▶ **What the task requires**:
Retype every line below precisely as it appears.

··· Records supplied ···

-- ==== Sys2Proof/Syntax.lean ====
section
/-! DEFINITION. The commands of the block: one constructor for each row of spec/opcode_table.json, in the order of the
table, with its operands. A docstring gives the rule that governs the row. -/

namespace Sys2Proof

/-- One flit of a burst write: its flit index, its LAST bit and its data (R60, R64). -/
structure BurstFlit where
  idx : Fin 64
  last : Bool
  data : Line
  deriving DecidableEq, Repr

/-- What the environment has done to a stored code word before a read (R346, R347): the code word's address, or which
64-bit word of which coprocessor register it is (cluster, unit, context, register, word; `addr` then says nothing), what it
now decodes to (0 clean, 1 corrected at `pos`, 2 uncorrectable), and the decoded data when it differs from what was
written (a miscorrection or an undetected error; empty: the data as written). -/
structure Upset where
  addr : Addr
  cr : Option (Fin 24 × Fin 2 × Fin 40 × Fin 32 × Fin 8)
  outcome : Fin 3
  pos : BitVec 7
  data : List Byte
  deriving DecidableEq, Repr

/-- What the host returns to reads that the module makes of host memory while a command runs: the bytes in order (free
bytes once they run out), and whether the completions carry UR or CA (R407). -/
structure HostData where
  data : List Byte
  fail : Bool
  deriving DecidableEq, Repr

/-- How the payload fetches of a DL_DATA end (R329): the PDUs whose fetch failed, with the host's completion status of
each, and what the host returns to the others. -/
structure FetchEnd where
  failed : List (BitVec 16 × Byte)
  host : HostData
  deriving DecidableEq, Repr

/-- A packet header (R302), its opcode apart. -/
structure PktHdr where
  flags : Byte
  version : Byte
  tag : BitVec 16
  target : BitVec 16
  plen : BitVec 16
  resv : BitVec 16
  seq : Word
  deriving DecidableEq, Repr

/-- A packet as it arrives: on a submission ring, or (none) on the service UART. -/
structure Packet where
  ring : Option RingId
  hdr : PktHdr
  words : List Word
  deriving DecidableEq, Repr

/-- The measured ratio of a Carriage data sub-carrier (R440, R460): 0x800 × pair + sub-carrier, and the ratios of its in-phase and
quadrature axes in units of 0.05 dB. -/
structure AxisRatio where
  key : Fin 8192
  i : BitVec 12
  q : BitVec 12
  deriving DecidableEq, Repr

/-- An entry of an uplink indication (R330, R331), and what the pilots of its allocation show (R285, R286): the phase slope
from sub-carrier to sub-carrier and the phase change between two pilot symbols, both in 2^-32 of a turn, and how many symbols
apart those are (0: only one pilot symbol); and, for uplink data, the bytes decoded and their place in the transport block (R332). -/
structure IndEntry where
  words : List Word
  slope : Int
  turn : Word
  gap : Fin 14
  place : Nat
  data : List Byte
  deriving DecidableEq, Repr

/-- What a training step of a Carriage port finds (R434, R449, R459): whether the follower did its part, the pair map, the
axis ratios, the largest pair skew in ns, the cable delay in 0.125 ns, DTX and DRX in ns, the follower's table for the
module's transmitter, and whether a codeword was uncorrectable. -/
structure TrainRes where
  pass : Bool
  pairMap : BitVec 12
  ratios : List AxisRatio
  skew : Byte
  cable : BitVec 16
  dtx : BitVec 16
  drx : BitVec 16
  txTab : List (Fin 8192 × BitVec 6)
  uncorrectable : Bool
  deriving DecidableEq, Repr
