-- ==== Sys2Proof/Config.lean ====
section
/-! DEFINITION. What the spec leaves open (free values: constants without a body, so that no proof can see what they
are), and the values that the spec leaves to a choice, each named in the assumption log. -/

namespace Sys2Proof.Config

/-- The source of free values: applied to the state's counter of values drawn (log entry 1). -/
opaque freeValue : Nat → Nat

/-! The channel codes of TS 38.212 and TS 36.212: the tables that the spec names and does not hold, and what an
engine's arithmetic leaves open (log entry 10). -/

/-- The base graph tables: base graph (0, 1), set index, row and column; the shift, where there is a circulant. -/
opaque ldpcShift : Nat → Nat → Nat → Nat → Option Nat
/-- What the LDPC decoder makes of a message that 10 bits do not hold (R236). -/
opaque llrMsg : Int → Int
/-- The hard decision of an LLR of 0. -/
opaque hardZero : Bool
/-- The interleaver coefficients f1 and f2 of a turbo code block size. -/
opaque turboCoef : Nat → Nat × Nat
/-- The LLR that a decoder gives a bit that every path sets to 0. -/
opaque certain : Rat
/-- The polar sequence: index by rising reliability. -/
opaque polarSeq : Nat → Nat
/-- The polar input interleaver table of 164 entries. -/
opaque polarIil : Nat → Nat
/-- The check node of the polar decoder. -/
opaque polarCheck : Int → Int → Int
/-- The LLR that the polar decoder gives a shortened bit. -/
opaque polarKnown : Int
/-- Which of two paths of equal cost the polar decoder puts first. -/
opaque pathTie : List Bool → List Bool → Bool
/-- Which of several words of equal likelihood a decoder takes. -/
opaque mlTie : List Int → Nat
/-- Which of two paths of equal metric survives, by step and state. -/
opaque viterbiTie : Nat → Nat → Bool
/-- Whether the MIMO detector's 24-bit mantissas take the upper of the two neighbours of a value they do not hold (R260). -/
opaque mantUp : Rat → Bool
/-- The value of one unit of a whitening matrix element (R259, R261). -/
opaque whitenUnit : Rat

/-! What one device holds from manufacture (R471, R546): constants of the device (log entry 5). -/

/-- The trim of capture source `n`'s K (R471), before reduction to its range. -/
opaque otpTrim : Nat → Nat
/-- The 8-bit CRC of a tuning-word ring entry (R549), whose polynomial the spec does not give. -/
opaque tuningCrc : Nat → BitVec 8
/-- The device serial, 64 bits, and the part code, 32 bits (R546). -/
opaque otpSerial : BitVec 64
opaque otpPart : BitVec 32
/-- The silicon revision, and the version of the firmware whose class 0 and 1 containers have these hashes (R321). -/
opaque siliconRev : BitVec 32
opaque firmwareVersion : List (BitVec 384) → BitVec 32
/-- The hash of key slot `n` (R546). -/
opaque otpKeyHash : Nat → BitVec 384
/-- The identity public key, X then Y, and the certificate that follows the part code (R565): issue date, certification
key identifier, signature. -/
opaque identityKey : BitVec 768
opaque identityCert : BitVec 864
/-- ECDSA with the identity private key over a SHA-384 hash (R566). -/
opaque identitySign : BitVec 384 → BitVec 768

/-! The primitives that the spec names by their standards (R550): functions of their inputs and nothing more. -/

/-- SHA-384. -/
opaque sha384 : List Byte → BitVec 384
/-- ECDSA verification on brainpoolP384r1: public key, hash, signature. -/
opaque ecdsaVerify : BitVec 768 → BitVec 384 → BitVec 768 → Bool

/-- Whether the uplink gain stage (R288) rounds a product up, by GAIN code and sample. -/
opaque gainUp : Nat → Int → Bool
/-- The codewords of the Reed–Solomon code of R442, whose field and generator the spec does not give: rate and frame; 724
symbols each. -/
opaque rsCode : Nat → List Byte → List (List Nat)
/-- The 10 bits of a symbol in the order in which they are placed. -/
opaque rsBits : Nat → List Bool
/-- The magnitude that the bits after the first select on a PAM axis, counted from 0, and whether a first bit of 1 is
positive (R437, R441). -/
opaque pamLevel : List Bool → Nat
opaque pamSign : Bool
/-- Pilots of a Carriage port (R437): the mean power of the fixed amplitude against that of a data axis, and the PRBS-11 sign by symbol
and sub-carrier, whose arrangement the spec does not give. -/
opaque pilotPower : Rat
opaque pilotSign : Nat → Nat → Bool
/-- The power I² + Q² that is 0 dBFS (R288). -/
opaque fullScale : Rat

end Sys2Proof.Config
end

···

▶ **Exercise result**:
-- ==== Sys2Proof/Syntax.lean ====
section
/-! DEFINITION. The commands of the block: one constructor for each row of spec/opcode_table.json, in the order of the
table, with its operands. A docstring gives the rule that governs the row. -/

namespace Sys2Proof

/-- One flit of a burst write: its flit index, its LAST bit and its data (R60, R64). -/
structure BurstFlit where
  idx : Fin 64
  last : Bool
  data : Line
  deriving DecidableEq, Repr

/-- What the environment has done to a stored code word before a read (R346, R347): the code word's address, or which
64-bit word of which coprocessor register it is (cluster, unit, context, register, word; `addr` then says nothing), what it
now decodes to (0 clean, 1 corrected at `pos`, 2 uncorrectable), and the decoded data when it differs from what was
written (a miscorrection or an undetected error; empty: the data as written). -/
structure Upset where
  addr : Addr
  cr : Option (Fin 24 × Fin 2 × Fin 40 × Fin 32 × Fin 8)
  outcome : Fin 3
  pos : BitVec 7
  data : List Byte
  deriving DecidableEq, Repr

/-- What the host returns to reads that the module makes of host memory while a command runs: the bytes in order (free
bytes once they run out), and whether the completions carry UR or CA (R407). -/
structure HostData where
  data : List Byte
  fail : Bool
  deriving DecidableEq, Repr

/-- How the payload fetches of a DL_DATA end (R329): the PDUs whose fetch failed, with the host's completion status of
each, and what the host returns to the others. -/
structure FetchEnd where
  failed : List (BitVec 16 × Byte)
  host : HostData
  deriving DecidableEq, Repr

/-- A packet header (R302), its opcode apart. -/
structure PktHdr where
  flags : Byte
  version : Byte
  tag : BitVec 16
  target : BitVec 16
  plen : BitVec 16
  resv : BitVec 16
  seq : Word
  deriving DecidableEq, Repr

/-- A packet as it arrives: on a submission ring, or (none) on the service UART. -/
structure Packet where
  ring : Option RingId
  hdr : PktHdr
  words : List Word
  deriving DecidableEq, Repr

/-- The measured ratio of a Carriage data sub-carrier (R440, R460): 0x800 × pair + sub-carrier, and the ratios of its in-phase and
quadrature axes in units of 0.05 dB. -/
structure AxisRatio where
  key : Fin 8192
  i : BitVec 12
  q : BitVec 12
  deriving DecidableEq, Repr

/-- An entry of an uplink indication (R330, R331), and what the pilots of its allocation show (R285, R286): the phase slope
from sub-carrier to sub-carrier and the phase change between two pilot symbols, both in 2^-32 of a turn, and how many symbols
apart those are (0: only one pilot symbol); and, for uplink data, the bytes decoded and their place in the transport block (R332). -/
structure IndEntry where
  words : List Word
  slope : Int
  turn : Word
  gap : Fin 14
  place : Nat
  data : List Byte
  deriving DecidableEq, Repr

/-- What a training step of a Carriage port finds (R434, R449, R459): whether the follower did its part, the pair map, the
axis ratios, the largest pair skew in ns, the cable delay in 0.125 ns, DTX and DRX in ns, the follower's table for the
module's transmitter, and whether a codeword was uncorrectable. -/
structure TrainRes where
  pass : Bool
  pairMap : BitVec 12
  ratios : List AxisRatio
  skew : Byte
  cable : BitVec 16
  dtx : BitVec 16
  drx : BitVec 16
  txTab : List (Fin 8192 × BitVec 6)
  uncorrectable : Bool
  deriving DecidableEq, Repr
-- ==== Sys2Proof/Config.lean ====
section
/-! DEFINITION. What the spec leaves open (free values: constants without a body, so that no proof can see what they
are), and the values that the spec leaves to a choice, each named in the assumption log. -/

namespace Sys2Proof.Config

/-- The source of free values: applied to the state's counter of values drawn (log entry 1). -/
opaque freeValue : Nat → Nat

/-! The channel codes of TS 38.212 and TS 36.212: the tables that the spec names and does not hold, and what an
engine's arithmetic leaves open (log entry 10). -/

/-- The base graph tables: base graph (0, 1), set index, row and column; the shift, where there is a circulant. -/
opaque ldpcShift : Nat → Nat → Nat → Nat → Option Nat
/-- What the LDPC decoder makes of a message that 10 bits do not hold (R236). -/
opaque llrMsg : Int → Int
/-- The hard decision of an LLR of 0. -/
opaque hardZero : Bool
/-- The interleaver coefficients f1 and f2 of a turbo code block size. -/
opaque turboCoef : Nat → Nat × Nat
/-- The LLR that a decoder gives a bit that every path sets to 0. -/
opaque certain : Rat
/-- The polar sequence: index by rising reliability. -/
opaque polarSeq : Nat → Nat
/-- The polar input interleaver table of 164 entries. -/
opaque polarIil : Nat → Nat
/-- The check node of the polar decoder. -/
opaque polarCheck : Int → Int → Int
/-- The LLR that the polar decoder gives a shortened bit. -/
opaque polarKnown : Int
/-- Which of two paths of equal cost the polar decoder puts first. -/
opaque pathTie : List Bool → List Bool → Bool
/-- Which of several words of equal likelihood a decoder takes. -/
opaque mlTie : List Int → Nat
/-- Which of two paths of equal metric survives, by step and state. -/
opaque viterbiTie : Nat → Nat → Bool
/-- Whether the MIMO detector's 24-bit mantissas take the upper of the two neighbours of a value they do not hold (R260). -/
opaque mantUp : Rat → Bool
/-- The value of one unit of a whitening matrix element (R259, R261). -/
opaque whitenUnit : Rat

/-! What one device holds from manufacture (R471, R546): constants of the device (log entry 5). -/

/-- The trim of capture source `n`'s K (R471), before reduction to its range. -/
opaque otpTrim : Nat → Nat
/-- The 8-bit CRC of a tuning-word ring entry (R549), whose polynomial the spec does not give. -/
opaque tuningCrc : Nat → BitVec 8
/-- The device serial, 64 bits, and the part code, 32 bits (R546). -/
opaque otpSerial : BitVec 64
opaque otpPart : BitVec 32
/-- The silicon revision, and the version of the firmware whose class 0 and 1 containers have these hashes (R321). -/
opaque siliconRev : BitVec 32
opaque firmwareVersion : List (BitVec 384) → BitVec 32
/-- The hash of key slot `n` (R546). -/
opaque otpKeyHash : Nat → BitVec 384
/-- The identity public key, X then Y, and the certificate that follows the part code (R565): issue date, certification
key identifier, signature. -/
opaque identityKey : BitVec 768
opaque identityCert : BitVec 864
/-- ECDSA with the identity private key over a SHA-384 hash (R566). -/
opaque identitySign : BitVec 384 → BitVec 768

/-! The primitives that the spec names by their standards (R550): functions of their inputs and nothing more. -/

/-- SHA-384. -/
opaque sha384 : List Byte → BitVec 384
/-- ECDSA verification on brainpoolP384r1: public key, hash, signature. -/
opaque ecdsaVerify : BitVec 768 → BitVec 384 → BitVec 768 → Bool

/-- Whether the uplink gain stage (R288) rounds a product up, by GAIN code and sample. -/
opaque gainUp : Nat → Int → Bool
/-- The codewords of the Reed–Solomon code of R442, whose field and generator the spec does not give: rate and frame; 724
symbols each. -/
opaque rsCode : Nat → List Byte → List (List Nat)
/-- The 10 bits of a symbol in the order in which they are placed. -/
opaque rsBits : Nat → List Bool
/-- The magnitude that the bits after the first select on a PAM axis, counted from 0, and whether a first bit of 1 is
positive (R437, R441). -/
opaque pamLevel : List Bool → Nat
opaque pamSign : Bool
/-- Pilots of a Carriage port (R437): the mean power of the fixed amplitude against that of a data axis, and the PRBS-11 sign by symbol
and sub-carrier, whose arrangement the spec does not give. -/
opaque pilotPower : Rat
opaque pilotSign : Nat → Nat → Bool
/-- The power I² + Q² that is 0 dBFS (R288). -/
opaque fullScale : Rat

end Sys2Proof.Config
end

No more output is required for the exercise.